Section 6.10's general rules define the results of LEAD, LAG,
FIRST_VALUE, LAST_VALUE, NTH_VALUE in terms of the rows available in the
window frame of the current window, not its partition.

Meanwhile, section 6.10 <window function> syntax rule 6 says that
LEAD/LAG must use a window that has an ordering clause and no
framing clause.

This means that without an explicit framing clause, none of these
functions can "look beyond" the last peer of the current row; and
what's worse, LEAD/LAG seem to be explicitly forbidden from looking
further than that even if we had an implementation of framing clauses.

This seems to be less than sane.
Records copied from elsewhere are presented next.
-- ==== Sys2Proof/Laws/Frame.lean ====
section
/-! SUPPORT. The frame of a lone trigger: what its start and what every issue leave unchanged. -/

namespace Sys2Proof.Machine

/-- Every row that carries a trigger issues the bundle of that trigger (R40, R47). -/
theorem exec_ofTrig (t : Trig) (m : Mv) (s : State) : exec (Instr.ofTrig t m) s = .next (issueTrig t m s) := by
  cases t with
  | sys o => cases o <;> rfl
  | br o => cases o <;> rfl
  | sem o => cases o <;> rfl
  | mb o => cases o <;> rfl
  | ix u o => cases o <;> rfl
  | ls o => cases o <;> rfl
  | st k o => cases o <;> rfl
  | vx o => cases o <;> rfl
  | sf o => cases o <;> rfl
  | cv o => cases o <;> rfl
  | mx o => cases o <;> rfl
  | acc o => cases o <;> rfl
  | cp c o => cases o <;> rfl
  | nx o => cases o <;> rfl
  | tk o => cases o <;> rfl
  | wq o => cases o <;> rfl
  | fx o => cases o <;> rfl

/-- A firing trigger answers a next state, whose engines are those that its start leaves. -/
theorem fires_answers {s : State} {l : Nat} {k : StrandId} {m : Mv} {t : Trig} (h : s.fires l k m t) (ht : plainTrig t = true) :
    ∃ x, exec (Instr.ofTrig t m) s = .next x ∧ x = s.settleTrig (s.afterTrig l k m t) l k m t ∧
      (x.tile l).engine = ((s.afterTrig l k m t).tile l).engine :=
  ⟨_, exec_ofTrig t m s, by rw [issueTrig_issues h.1, performBundle_trig h.2 ht], by rw [issueTrig_issues h.1, performBundle_engine h.2 ht]⟩

/-- The part of a state that a lone trigger may not touch, where it starts in its tile alone. -/
structure Keeps (s x : State) (l : Nat) (k : StrandId) : Prop where
  others : ∀ j, j ≠ l → x.tile j = s.tile j
  owner : (x.tile l).owner = (s.tile l).owner
  trace : ((x.tile l).strand k).trace = ((s.tile l).strand k).trace
  rest : x = { s with tiles := x.tiles, free := x.free }

theorem Keeps.refl (s : State) (l : Nat) (k : StrandId) : Keeps s s l k := ⟨fun _ _ => rfl, rfl, rfl, rfl⟩

theorem Keeps.trans {a b c : State} {l : Nat} {k : StrandId} (h1 : Keeps a b l k) (h2 : Keeps b c l k) : Keeps a c l k :=
  ⟨fun j hj => (h2.others j hj).trans (h1.others j hj), h2.owner.trans h1.owner, h2.trace.trans h1.trace, by
    have := h2.rest; rw [h1.rest] at this; exact this⟩

/-- A change of the tile that keeps its owner and the trace bit. -/
theorem Keeps.modTile (s : State) (l : Nat) (k : StrandId) (f : Tile → Tile) (h1 : (f (s.tile l)).owner = (s.tile l).owner)
    (h2 : ((f (s.tile l)).strand k).trace = ((s.tile l).strand k).trace) : Keeps s (s.modTile l f) l k :=
  ⟨fun j hj => State.tile_modTile_other _ _ hj, by rw [State.tile_modTile_same, h1], by rw [State.tile_modTile_same, h2], rfl⟩

theorem Keeps.bump (s : State) (l : Nat) (k : StrandId) : Keeps s s.bump l k := ⟨fun _ _ => rfl, rfl, rfl, rfl⟩

theorem Keeps.foldl {α : Type} {l : Nat} {k : StrandId} (xs : List α) (f : State → α → State) (h : ∀ s a, Keeps s (f s a) l k) (s : State) :
    Keeps s (xs.foldl f s) l k := by
  induction xs generalizing s with
  | nil => exact .refl s l k
  | cons a r ih => exact (h s a).trans (ih _)

theorem Keeps.ctxOf {s x : State} {l : Nat} {k : StrandId} (h : Keeps s x l k) : x.ctxOf l = s.ctxOf l := by
  unfold State.ctxOf; rw [h.owner]

theorem Keeps.ctx {s x : State} {l : Nat} {k : StrandId} (h : Keeps s x l k) (c : Nat) : x.ctx c = s.ctx c := by
  rw [h.rest]; rfl

theorem Keeps.mem {s x : State} {l : Nat} {k : StrandId} (h : Keeps s x l k) : x.mem = s.mem := by rw [h.rest]

/-- A strand of a tile is changed without its trace bit. -/
theorem Keeps.modStrand (s : State) (l : Nat) (k j : StrandId) (f : Strand → Strand) (h : ∀ st : Strand, (f st).trace = st.trace) :
    Keeps s (s.modTile l (fun t => t.modStrand j f)) l k := by
  apply Keeps.modTile
  · cases j <;> rfl
  · cases j <;> cases k <;> simp [Tile.modStrand, Tile.setStrand, Tile.strand, h]

end Sys2Proof.Machine
end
I would certainly expect that LEAD(x)
gives you the next value of x regardless of peer-row status, since
LAG(x) gives you the prior value of x regardless of peer row status.
It is also simply bizarre for FIRST_VALUE to give you the partition's
first row when LAST_VALUE doesn't give you the partition's last row.
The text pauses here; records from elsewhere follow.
/-- The copy launches, and the moves of R49 and R50 at the last register of each kind. -/
theorem test_issues_moves :
    (site .feed).issues 0 .feed (moveBundle ⟨.always, .go .cpi⟩ (Dst.x 63).d) ∧ (site .drain).issues 0 .drain (moveBundle ⟨.always, .go .cpo⟩ (Dst.x 0).d) ∧
    (site .feed).issues 0 .feed (moveBundle m0 (Dst.x 63).d) ∧ (site .feed).issues 0 .feed (moveBundle m0 (Dst.g 2).d) ∧
    (site .compute).issues 0 .compute (moveBundle m0 (Dst.v 31).d) ∧ (site .feed).issues 0 .feed (moveBundle m0 (Dst.tail 0).d) ∧
    (site .drain).issues 0 .drain (moveBundle m0 (Dst.tail 7).d) ∧ (site .feed).guardHolds 0 .feed m0 :=
  ⟨issues_of_ok (by decide +kernel), issues_of_ok (by decide +kernel), issues_of_ok (by decide +kernel), issues_of_ok (by decide +kernel),
    issues_of_ok (by decide +kernel), issues_of_ok (by decide +kernel), issues_of_ok (by decide +kernel), by unfold State.guardHolds; decide +kernel⟩

/-- A guard that does not hold: g1 is false at the start (R42). -/
theorem test_issues_false_guard : let m : Mv := ⟨.g1, .imm 0⟩
    ¬ (site .compute).guardHolds 0 .compute m ∧ (site .compute).issues 0 .compute (moveBundle m (Trig.ix .ix0 .add).d) ∧
    (site .compute).issues 0 .compute (moveBundle m (Dst.x 0).d) ∧ (site .compute).issues 0 .compute (moveBundle m (Dst.g 0).d) ∧
    (site .compute).issues 0 .compute (moveBundle m (Dst.v 0).d) ∧ (site .compute).issues 0 .compute (moveBundle m (Dst.tail 6).d) :=
  ⟨by unfold State.guardHolds; decide +kernel, issues_of_ok (by decide +kernel), issues_of_ok (by decide +kernel),
    issues_of_ok (by decide +kernel), issues_of_ok (by decide +kernel), issues_of_ok (by decide +kernel)⟩

/-! ### States that meet the hypotheses of the other statements about bundles -/

/-- The word of two moves with G 0, in slots 0 and 1 (R35). -/
def twoMoves (s d s' d' : Nat) : BitVec 256 := BitVec.ofNat 256 ((s * 2 ^ 11 + d) * 2 ^ 64 + (s' * 2 ^ 11 + d') * 2 ^ 88)

/-- R16: the state before issue reaches the decision on a bundle. -/
def atIssue (s : State) (l : Nat) (k : StrandId) : Prop :=
  s.turn = .strand l k ∧ s.mayIssue l k = true ∧ ((s.tile l).strand k).atBreakpoint = false

theorem test_meets_RoundTrip : (Instr.moveToX m5 63).wellFormed = true ∧ encode (.moveToX m5 63) = some (moveWord 0 5 0x0BF) := by decide +kernel

theorem test_meets_StepRunsDecoded : (site .drain).agenda = [] ∧ (site .drain).turn = .strand 0 .drain ∧
    ({ site .feed with agenda := [(.gateArm, {})] } : State).agenda = (.gateArm, {}) :: [] := ⟨rfl, rfl, rfl⟩

theorem test_meets_StepKeeps : State.reset.powerOk = true ∧ State.reset.memoryOk = true ∧ (∃ t, step State.reset = .next t) ∧
    (site .feed).powerOk = true ∧ (site .feed).memoryOk = true ∧ ∃ t, step (site .feed) = .next t :=
  ⟨by decide +kernel, by decide +kernel, ⟨_, rfl⟩, by decide +kernel, by decide +kernel, ⟨_, rfl⟩⟩

theorem test_meets_IllegalBundle : atIssue (site .drain) 0 .drain ∧ ∃ r, decodeBundle (BitVec.ofNat 256 (2 ^ 60)) = .error r :=
  ⟨⟨by decide +kernel, by decide +kernel, by decide +kernel⟩, _, rfl⟩

/-- br.ret on an empty return stack (R129). -/
theorem test_meets_PreciseFault : atIssue (site .drain) 0 .drain ∧ ∃ b, decodeBundle (moveWord 0 512 0x02A) = .ok b ∧
    (site .drain).decideBundle 0 .drain b = .fault .stack 1 :=
  ⟨⟨by decide +kernel, by decide +kernel, by decide +kernel⟩, _, rfl, by decide +kernel⟩

/-- mb.wait for 16 messages (R137). -/
theorem test_meets_BundleWaits : atIssue (site .drain) 0 .drain ∧ ∃ b, decodeBundle (moveWord 0 528 0x068) = .ok b ∧
    (site .drain).decideBundle 0 .drain b = .wait :=
  ⟨⟨by decide +kernel, by decide +kernel, by decide +kernel⟩, _, rfl, by decide +kernel⟩

theorem test_meets_SameDestination : ∃ b, decodeBundle (twoMoves 5 0x087 6 0x087) = .ok b ∧ illegalPort .feed b = none ∧
    (bundleDest b).isSome = true := ⟨_, rfl, by decide +kernel, by decide +kernel⟩

theorem test_meets_SameSocket : ∃ b, decodeBundle (twoMoves 5 0x108 6 0x109) = .ok b ∧ illegalPort .feed b = none ∧ bundleDest b = none ∧
    (bundleTrig b).isSome = true := ⟨_, rfl, by decide +kernel, by decide +kernel, by decide +kernel⟩

/-- x5 to x38 and x38 to x5 in one bundle. -/
theorem test_meets_ReadsBeforeWrites : ∃ b, decodeBundle (twoMoves 5 0x0A6 38 0x085) = .ok b ∧ (site .feed).issues 0 .feed b :=
  ⟨_, rfl, issues_of_ok (by decide +kernel)⟩

theorem test_meets_TriggerFrame : (site .feed).fires 0 .feed m0 (.wq .commit) ∧ trigInTile (.wq .commit) = true :=
  ⟨fires_of_ok (by decide +kernel), rfl⟩

/-- Every head holds an entry. -/
def filled (k : StrandId) : State :=
  (site k).modTile 0 (fun t => { t with
    queues := t.queues.map (fun _ => ⟨[(0, 64, 1)], 0⟩),
    streams := t.streams.map (fun x => { x with opened := true, d0 := word (2 ^ 33), cfg := 0x103, next := 1, elems := [⟨0, 1, 0, 0, true⟩] }),
    wq := { t.wq with q15 := [⟨List.replicate 8 1, 0⟩] } })

theorem test_meets_HeaderPops : ∀ q : Fin 16, q.val ≠ 14 → ∃ k, (filled k).issues 0 k (headerBundle { plainHeader with pop := BitVec.ofNat 16 (2 ^ q.val) }) := by
  intro q h
  fin_cases q <;> first
    | exact absurd rfl h
    | exact ⟨.feed, issues_of_ok (by decide +kernel)⟩
    | exact ⟨.compute, issues_of_ok (by decide +kernel)⟩
    | exact ⟨.drain, issues_of_ok (by decide +kernel)⟩

theorem test_meets_HeaderSemaphores : ∀ o ∈ [1, 2, 3],
    (site .feed).issues 0 .feed (headerBundle { plainHeader with semop := o, sem := 63 }) ∧
    (site .feed).issues 0 .feed (headerBundle { plainHeader with rep := 15 }) := by
  intro o h
  fin_cases h <;> exact ⟨issues_of_ok (by decide +kernel), issues_of_ok (by decide +kernel)⟩

/-- A debugger is attached (R128). -/
theorem test_meets_TrapAndBreak :
    atIssue (mod (site .feed) .feed (fun st => { st with dbgctl := 1 })) 0 .feed ∧
    (mod (site .feed) .feed (fun st => { st with dbgctl := 1 })).decideBundle 0 .feed (moveBundle m0 (Trig.sys .brk).d) = .debugHalt ∧
    atIssue (site .feed) 0 .feed ∧ (site .feed).decideBundle 0 .feed (moveBundle m0 (Trig.sys .brk).d) = .fault .brk 0 :=
  ⟨⟨by decide +kernel, by decide +kernel, by decide +kernel⟩, by decide +kernel, ⟨by decide +kernel, by decide +kernel, by decide +kernel⟩,
    by decide +kernel⟩

/-- With BRKM set sys.brk issues (R128, R150). -/
theorem test_fires_brk : (mod (site .feed) .feed (fun st => { st with dbgctl := 16 })).fires 0 .feed m0 (.sys .brk) :=
  fires_of_ok (by decide +kernel)

theorem test_meets_LocalAccesses : selSpace ((site .feed).port64 0 .feed 0x200) = 0 ∧ lsKind .ld16 = .load 2 true ∧ lsKind .vst = .store 128 ∧
    lsKind .axor = .atomic .xor ∧ lsKind .vg64 = .gather 64 ∧ lsKind .vs16 = .scatter 16 ∧ lsKind .vscaddF64 = .scadd .f64 ∧
    accTypeOf (selT ((put (site .drain) .drain 0x200 0x30).port64 0 .drain 0x200)) = some .f64 := by and_intros <;> decide +kernel

/-- An aacc through a handle needs a record of accumulation mode (R70). -/
theorem test_fires_aacc_far :
    ((put (site .compute) .compute 0x200 0x800).modTile 0 (fun t => { t with regions := [{ region with mode := 3, acct := 0 }] })).fires 0 .compute m0
      (.ls .aacc) := fires_of_ok (by decide +kernel)

/-- The misaligned accesses of R164 and R165: an offset of 4 for eight bytes, of 2 for four. -/
theorem test_meets_LocalAtomics : selSpace (((((site .feed).tile 0).strand .feed)).opw 0x200) = 0 ∧ (4#1024).toNat % 8 ≠ 0 ∧
    ((site .feed).tile 0).aaccType (((site .feed).tile 0).strand .feed |>.opw 0x200) = some .i32 ∧ (2#1024).toNat % AccType.i32.width ≠ 0 := by
  and_intros <;> decide +kernel

theorem test_meets_VectorLanes : let x := vxIn { runner with operands := [(0x303, 5)] } 0
    0 < x.n ∧ x.n - 1 < x.n ∧ x.en (x.n - 1) = true ∧ x.isFp = false ∧ x.sat = false ∧
    (vxIn { runner with operands := [(0x302, 2), (0x303, 0x205)] } 0).en 0 = false := by and_intros <;> decide +kernel

theorem test_meets_NetworkControl :
    ((site .feed).tile 0).nx.entryOf 0 = none ∧ ((site .feed).tile 0).nx.mtab.toList.findIdx? Option.isNone = some 0 ∧
    (({ Nx.start with mtab := Nx.start.mtab.set 7 (some (0, 3)) } : Nx).entryOf 0 = some (7, 3)) ∧
    (site .drain).taskOn 0 = some task ∧ task.sched[0]? = some ⟨0, 9, 0, 0, false, 0, 0⟩ ∧
    (site .drain).domainOf 0 = some (0, ⟨0, 0, [0], some 0, some 1, [], 0⟩) := by and_intros <;> decide +kernel

/-! ### States that meet the hypotheses of the statements about the steps of the other agents -/

/-- A second member of the gang, on tile 1. -/
def task1 : Task := { task with uid := 1, gidx := 1, ltn := some 1 }

/-- `site` at a later time, with the second task on tile 1. -/
def base (k : StrandId) : State :=
  ({ site k with time := 10 ^ 12 }.modTile 1 (fun t => { t with owner := some (0, 1) })).modCtx 0 (fun x => { x with tasks := [task, task1], nextUid := 2 })

/-- Strand feed of tile 0 changed, with operands for a step that has no encoding. -/
def evS (a : Args) (f : Strand → Strand) : State := mod { base .feed with args := a } .feed f

/-- Tile 0 changed, with operands for a step. -/
def evT (a : Args) (f : Tile → Tile) : State := { base .feed with args := a }.modTile 0 f

/-- Context 0 changed, with operands for a step. -/
def evC (a : Args) (f : Context → Context) : State := { base .feed with args := a }.modCtx 0 f

/-- Every die cache holds line 9 with its first byte dirty. -/
def dirty9 (s : State) : State := { s with dies := Vector.replicate 8 { Die.empty with cache := [(9, ⟨1, 1, false, [0], [0]⟩)] } }

/-- A stream of elements of 8 bytes, opened at offset 0 of window 0 (R174). -/
def stream : Stream := { Stream.idle with opened := true, d0 := word (2 ^ 33 + 8), cfg := 0x103 }

theorem test_meets_Streams :
    let s := evT { n := 1 } (fun t => { t with streams := t.streams.set 1 stream })
    let r := evT { n := 1 } (fun t => { t with streams := t.streams.set 1 { stream with next := 1, elems := [⟨0, 5, 4, 0, true⟩], refetch := [0] } })
    let h := evT { n := 1 } (fun t => { t with streams := t.streams.set 1 { stream with sel := 0x800, next := 1, elems := [⟨0, 5, 4, 0, false⟩] } })
    (s.streamReady 0 1 = true ∧ selSpace stream.sel = 0 ∧ s.fetchHeld 0 (s.spmAddrs 0 0 0 8) = false) ∧
    (site .feed).streamReady 0 1 = false ∧ ((r.tile 0).streams[1]).refetch = [0] ∧
    ((h.tile 0).streams[1]).elems.find? (fun e => !e.returned) = some ⟨0, 5, 4, 0, false⟩ ∧
    (h.readElement 0 1 (h.tile 0).streams[1] 0).2 = .ok 0 := by and_intros <;> decide +kernel

/-- A flight that lands in cycle 4, on a port of a unit with a hi value. -/
def landing (p : ResPort) (locked : Bool) : Flight := ⟨0, some 4, p, ⟨1, some 9, none⟩, locked⟩

theorem test_meets_ResultsLand :
    let s := evS {} (fun st => { st with flights := [landing .sysRes false], mapped := [⟨63, 9, 4, true, true⟩, ⟨3, 9, 4, true, false⟩] })
    let h := evS {} (fun st => { st with run := .halted, flights := [landing .ix0Res false] })
    let d := evS {} (fun st => { st with flights := [landing .ix0Res true] })
    let full := evS {} (fun st => ({ st with flights := [landing .lsRes true] }).setPort .lsRes ⟨0, true, none⟩)
    let q := evS {} (fun st => ({ st with resumeAt := some 3 }).setPort .sysRes ⟨0, false, some (resV 1, 2)⟩)
    let b := evS {} (fun st => { st with dbgctl := 1, bpa := st.bpa.set 0 (word (2 ^ 63)) })
    let st := fun (s : State) => (s.tile 0).strand .feed
    ((st s).stopped = false ∧ ((st s).flights.filter (fun f => f.port == .sysRes && !f.locked && f.due == some s.cycle)).getLast? = some (landing .sysRes false)) ∧
    ((st h).stopped = true ∧ ((st h).flights.map Flight.id).Nodup ∧ (st h).lockedFlight .ix0Res = false ∧ hiPort .ix0Res = some .ix0Hi) ∧
    ((st d).flights.find? (fun f => f.port == .ix0Res) = some (landing .ix0Res true) ∧ ((st d).port .ix0Res).full = false) ∧
    (((st full).port .lsRes).full = true ∧ (st full).flights.find? (fun f => f.port == .lsRes) = some (landing .lsRes true)) ∧
    ((st q).stopped = false ∧ (st q).resumeAt = some 3 ∧ ((st q).port .sysRes).shadow = some (resV 1, 2) ∧ 3 + 2 ≤ q.cycle + 1) ∧
    ((st s).mapped.filter (fun e => e.reg == 63 && (decide (e.due ≤ s.cycle) && (!(st s).stopped || e.nx)))).getLast? = some ⟨63, 9, 4, true, true⟩ ∧
    ((st b).run = .running ∧ (st b).repLeft = 0 ∧ (st b).atBreakpoint = true) ∧ (st h).run ≠ .running := by and_intros <;> decide +kernel

/-- A store of the first byte of window 0, and a load of tile 1 in flight. -/
def entry : StoreEntry := ⟨0, 0, .window 0 0 0, 1, 7, none, false, false, 0⟩
def peerLoad : Access := ⟨0, 0, .load 8 false, .window 1 0 0, .peer, false, some .lsRes, none, false, false, none, true, false, false, 0, 0, 0⟩

theorem test_meets_PostsAndStores :
    let p := evS {} (fun st => { st with posts := [⟨.sem 63 65535, 0⟩] })
    let g := evS {} (fun st => { st with posts := [⟨.rpub 7, 0⟩] })
    let c := evT {} (fun t => { t with ringCfg := [(7, 0x40040)] })
    let b := evS {} (fun st => { st with sb := [entry] })
    let w := evS {} (fun st => { st with accesses := [peerLoad], sb := [{ entry with id := 1 }] })
    let a := evS {} (fun st => { st with accesses := [peerLoad] })
    let r := evS {} (fun st => { st with accesses := [{ peerLoad with performed := true, map := some 63 }] })
    let st := fun (s : State) => (s.tile 0).strand .feed
    ((st p).posts.filter (fun q => (st p).clearBefore q.after) = [⟨.sem 63 65535, 0⟩] ∧ (p.tile 0).semTakes = [] ∧ 65535 < (p.tile 0).sem 63 + 65535) ∧
    ((st g).posts.filter (fun q => (st g).clearBefore q.after) = [⟨.rpub 7, 0⟩] ∧ (g.tile 0).ringAcq = [] ∧ (g.tile 0).ringCfg = []) ∧
    ((c.tile 0).ringCfg = [(7, 0x40040)] ∧ (c.tile 0).ringAcq = []) ∧
    ((evT {} (fun t => { t with ringAcq := [(7, true)] })).tile 0).ringAcq = [(7, true)] ∧
    ((st b).sb = [entry] ∧ b.mayDrain 0 .feed entry = true) ∧ w.mayDrain 0 .feed { entry with id := 1 } = false ∧
    ((st a).accesses.find? (fun x => x.id == 0) = some peerLoad ∧ a.mayPerform 0 .feed peerLoad = true ∧
      (a.tile 1).nx.gate = .opened ∧ (a.tile 1).nx.gateAt ≤ a.cycle ∧ a.liveFor (a.ctxOf 0) 1 = true ∧ a.otherGang 0 1 = false) ∧
    (let g := a.modTile 1 (fun t => { t with live := false })
     g.liveFor (g.ctxOf 0) 1 = false ∧ (st g).fault = none ∧ (st g).run = .running) ∧
    (a.modCtx 0 (fun x => { x with tasks := [task, { task1 with gangUid := 8 }] })).otherGang 0 1 = true ∧
    ((st r).accesses.find? (fun x => x.id == 0) = some { peerLoad with performed := true, map := some 63 } ∧ peerLoad.ret ≤ r.cycle) := by
  and_intros <;> decide +kernel

theorem test_meets_EngineLandings :
    let s := evT {} (fun t => { t with vu := { t.vu with raccs := [⟨3, 12, [1], 4⟩] } })
    let x := evT {} (fun t => { t with mx := { t.mx with flights := [⟨0, .f16, 0, .invalid, .invalid, 4, 0, []⟩] } })
    let c := dirty9 (evT { n := 7, id := 9 } id)
    let g := fun (m : GateLatch) (n : Nat) (b : Bool) => evT {} (fun t => { t with nx := { t.nx with gate := m, gateAt := n, arrived := b, threshold := 1, idleFor := 1 } })
    ((s.tile 0).vu.raccs = [⟨3, 12, [1], 4⟩] ∧ 4 ≤ s.cycle) ∧
    (x.tile 0).mx.flights.find? (fun f => decide (f.due ≤ x.cycle)) = some ⟨0, .f16, 0, .invalid, .invalid, 4, 0, []⟩ ∧
    ((evT {} (fun t => { t with vu := { t.vu with accPend := [.absorb 7 0 4] } })).tile 0).vu.accPend = [.absorb 7 0 4] ∧
    ((evT {} (fun t => { t with vu := { t.vu with accPend := [.rload 7 [] [] 0 4] } })).tile 0).vu.accPend = [.rload 7 [] [] 0 4] ∧
    ((evT {} (fun t => { t with vu := { t.vu with accPend := [.rsave [0] [1] 4] } })).tile 0).vu.accPend = [.rsave [0] [1] 4] ∧
    (((g .opened 0 false).tile 0).nx.gate = .opened ∧ ((g .opened 0 false).tile 0).nx.threshold ≤ ((g .opened 0 false).tile 0).nx.idleFor) ∧
    (((g .armed 3 false).tile 0).nx.gate = .armed ∧ (g .armed 3 false).cycle ≠ 3 ∧ ((g .armed 3 true).tile 0).nx.arrived = true ∧
      (g .armed 4 false).cycle = 4 ∧ ((g .gated 3 false).tile 0).nx.gate = .gated) ∧
    (c.memoryOk = true ∧ c.args.n = (7 : Fin 8).val ∧ mfind (c.die 7).cache c.args.id = some ⟨1, 1, false, [0], [0]⟩ ∧ c.lineFenced 9 = false ∧
      ∀ i < 4, mfind c.latent (4 * c.args.id + i) = none) := by
  and_intros <;> decide +kernel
Are there any errata for SQL2008 yet? Can anyone check the actual
behavior of DB2 or other DBMS's that claim to implement these functions?

I notice that the current patch code seems to implement
first/last/nth_value using the frame, but lead/lag using the partition,
which doesn't conform to spec AFAICS ... but lead/lag on the frame
doesn't actually appear to be a useful definition so I'd rather go
with that than with what the letter of the spec seems to say.

Lastly, for a simple aggregate used with an OVER clause, the current
patch seems to define the aggregate as being taken over the frame
rather than the partition, but I cannot find anything in SQL2008 that
lends any support to *either* definition.

Comments? This all seems rather badly broken.